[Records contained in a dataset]

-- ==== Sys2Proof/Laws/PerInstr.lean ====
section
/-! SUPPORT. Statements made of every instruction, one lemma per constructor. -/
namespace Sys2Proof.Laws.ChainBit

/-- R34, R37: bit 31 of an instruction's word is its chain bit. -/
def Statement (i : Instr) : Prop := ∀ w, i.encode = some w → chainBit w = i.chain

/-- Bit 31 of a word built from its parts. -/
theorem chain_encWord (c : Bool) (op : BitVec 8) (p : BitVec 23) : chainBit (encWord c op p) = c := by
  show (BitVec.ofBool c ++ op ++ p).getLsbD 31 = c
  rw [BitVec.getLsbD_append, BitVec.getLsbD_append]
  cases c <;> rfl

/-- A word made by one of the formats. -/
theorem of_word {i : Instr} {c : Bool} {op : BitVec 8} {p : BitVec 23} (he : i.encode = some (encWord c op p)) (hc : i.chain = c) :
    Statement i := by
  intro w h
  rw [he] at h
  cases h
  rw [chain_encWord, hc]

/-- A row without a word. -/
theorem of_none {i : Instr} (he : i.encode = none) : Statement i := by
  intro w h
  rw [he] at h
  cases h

__TO DO__
The required result is an exact repeat of the records above from the line containing "the formats. -/" to their final line.

__TASK SOLUTION__
/-- A word made by one of the formats. -/
theorem of_word {i : Instr} {c : Bool} {op : BitVec 8} {p : BitVec 23} (he : i.encode = some (encWord c op p)) (hc : i.chain = c) :
    Statement i := by
  intro w h
  rw [he] at h
  cases h
  rw [chain_encWord, hc]

/-- A row without a word. -/
theorem of_none {i : Instr} (he : i.encode = none) : Statement i := by
  intro w h
  rw [he] at h
  cases h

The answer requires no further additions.